The development of assays for the detection of fibrin(ogen)olysis based on COOH-terminal A alpha chain epitopes

The COOH-terminal two-thirds of the fibrinogen A alpha chain is a substrate for both factor XIIIa and plasmin and is, therefore, a source of structural markers for the clinical detection of fibrin(ogen)olysis. Monoclonal antibodies (MoAbs) that bind to epitopes within this region (F-102, A alpha 563-578; F-103, A alpha 259-276) have been applied towards the development of two sensitive and specific enzyme-linked immunosorbent assays (ELISAs). The first assay, a capture (F-102)-tag (F-103) ELISA, measures plasma fibrinogen molecules whose A alpha chains are intact. The second assay, a solution phase competitive ELISA based on MoAb F-102, quantifies circulating COOH-terminal A alpha chain degradation products (A alpha FDPs), among the earliest peptides released from fibrinogen during plasmin-mediated fragment X formation. This assay features a novel preliminary plasma absorption step on concanavalin A to recover A alpha FDPs (if present in the sample) in a milieu free of immunologically cross-reactive fibrinogen. Both ELISAs use highly purified fibrinogen as the assay standard for quantitation. In control plasmas, circulating A alpha FDPs accounted for less than 2% of their respective intact fibrinogen A alpha chain concentration, suggesting a physiologic low level of proteolysis occurring at the extreme COOH-terminal portion of the molecule.

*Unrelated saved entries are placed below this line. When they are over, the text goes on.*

-- ==== Sys2Proof/Certificates/Slice0/Obligations.lean ====
section
/-! DEFINITION. The statements for the provers, from the manual's numbered rules. Words that several
statements share are in Safety.lean. "Frame" clauses `t = { s with f := t.f, ... }` say that every field
of the state but those named is as before. -/

open Sys2Proof Sys2Proof.Machine

/-! ### The step -/

/-- A step takes the command at the front of the queue and runs it with the queue's rest. -/
def Obligations.StepRunsFrontCommand : Prop :=
  ∀ (c : Instr) (rest : List Instr) (s : State),
    step (s.setPending (c :: rest)) = exec c (s.setPending rest)

/-- No command touches the queue: what waits behind it is what waited before. -/
def Obligations.ExecLeavesQueue : Prop :=
  ∀ (c : Instr) (s t : State), exec c s = .next t → t.pending = s.pending

/-- Every command that stands for an event of its row completes, in every state; the one ill-formed
term is refused by its name. The refusal is the model's choice (log 20). -/
def Obligations.WellFormedCommandsComplete : Prop :=
  ∀ (c : Instr) (s : State),
    (Instr.wf c = true → ∃ t, exec c s = .next t)
      ∧ (Instr.wf c = false → exec c s = .refused .illFormed)

/-- An event taken between two deliveries of a frame does what the command of its name does; a reset
taken before a delivery ends the frame's delivery, and leaves the reset values (R22, R49), with cause PIN
(R148). An ACK_SLOTS taken right after the first delivery finds that slot latched and the later ones not
yet (R55). A hold timer that expires before the first delivery reads the table with the whole frame
applied: the hold of a slot that has fallen is reset (R105), and one that stands completes before the SLOT
record of the delivery that follows, without a frame stamp, and its hold is armed anew (R94, R108, R109,
R142). How FRAME_END carries the events is the model's
(log 10). -/
def Obligations.MidEventsActAsCommands : Prop :=
  (∀ (e : MidEvent) (s : State), exec (midCommand e) s = .next (takeMid e s))
  ∧ (∀ (s : State) (k : Fin 48), s.AtCheck → s.station = .active ∨ s.station = .observer →
    s.lif.fault = false → s.lif.presence.get k = true → s.lif.level.get k = true →
    (s.slots.get k).level = .released →
    exec (.frameEnd .free [[.pinReset]]) s =
      .next
        { State.reset with
          cause := .pin, pins := { s.pins with evl := .free, resetN := .low }
          freeIndex := s.freeIndex, pending := s.pending })
  ∧ (∀ (s : State) (k : Fin 48) (tag first count : Byte) (stn : BitVec 4) (addr : BitVec 2),
    s.AtCheck → s.station = .active ∨ s.station = .observer → s.lif.fault = false →
    s.changedSlots.head? = some k → 2 ≤ s.changedSlots.length →
    first.toNat < 48 → 1 ≤ count.toNat → count.toNat ≤ 48 → first.toNat + count.toNat ≤ 48 →
    ∃ t, exec (.frameEnd .free [[], [.request 0x10#8 ⟨portAddress s, [tag, first, count]⟩ stn addr]]) s = .next t
      ∧ ∀ i : Fin 48,
        let kind := (s.profile.slots.get i).kind
        let marked := setsLatch kind (s.frameLevel i) = true
        let early := (s.slots.get i).latch = true ∨ i = k ∧ marked
        let covered := first.toNat ≤ i.val ∧ i.val < first.toNat + count.toNat
        let held := kind = .level ∧ s.frameLevel i = .asserted
        ((t.slots.get i).latch = true ↔
          early ∧ (covered → held) ∨ k < i ∧ i ∈ s.changedSlots ∧ marked))
  ∧ (∀ (s : State) (p : Fin 8) (k : Fin 48) (w time ms : Nat),
    s.AtCheck → s.station = .active ∨ s.station = .observer → s.lif.fault = false →
    s.changedSlots = [k] → s.frameLevel k = .released →
    (s.profile.patterns.get p).steps = [.hold k w time] → (s.patterns.get p).progress = 0 →
    (s.patterns.get p).timer = .hold ms →
    ∃ t, exec (.frameEnd .free [[.holdTimerExpiry p]]) s = .next t
      ∧ t.patterns.get p =
        { s.patterns.get p with progress := 0, window := .stopped, timer := .stopped })
  ∧ ∀ (s : State) (p : Fin 8) (j k : Fin 48) (w time ms : Nat),
    s.AtCheck → s.station = .active ∨ s.station = .observer → s.lif.fault = false →
    s.changedSlots = [j] → s.frameLevel k = .asserted → k ≠ j →
    (s.profile.patterns.get p).steps = [.hold k w time] → (s.patterns.get p).progress = 0 →
    (s.patterns.get p).timer = .hold ms →
    (∀ q, q ≠ p → (s.profile.patterns.get q).steps = []) →
    let tr := s.frameTransition j
    let matched :=
      if (s.profile.patterns.get p).journal = true then [RecordBody.matched p none] else []
    let slot :=
      if (s.profile.slots.get j).journal = true then
        [RecordBody.slot j tr.level tr.cause tr.stamp]
      else []
    ∃ t, exec (.frameEnd .free [[.holdTimerExpiry p]]) s = .next t
      ∧ t.journal = (matched ++ slot).foldl Journal.taking s.journal
      ∧ (t.patterns.get p).latch = true ∧ (t.patterns.get p).timer = .hold (10 * time)
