-- ==== Sys2Proof/Laws/State.lean ====
section
/-! SUPPORT. One lemma per field per update of `State`, each true by definition. -/

namespace Sys2Proof.Machine

open Sys2Proof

Plasma A alpha FDPs were elevated (2.3% to 7.8% of their respective intact fibrinogen A alpha chain concentration) in a group of plasma from patients with documented, high serum FDPs (21 to 41 micrograms/mL). Application of the two ELISAs to characterize the course of A alpha chain proteolysis during thrombolytic therapy (TIMI phase 1) indicated that A alpha FDPs were a very early marker of the lytic state (detectable 15 minutes after treatment had been initiated), and that streptokinase and recombinant tissue plasminogen activator appeared to produce significantly different A alpha chain degradation profiles.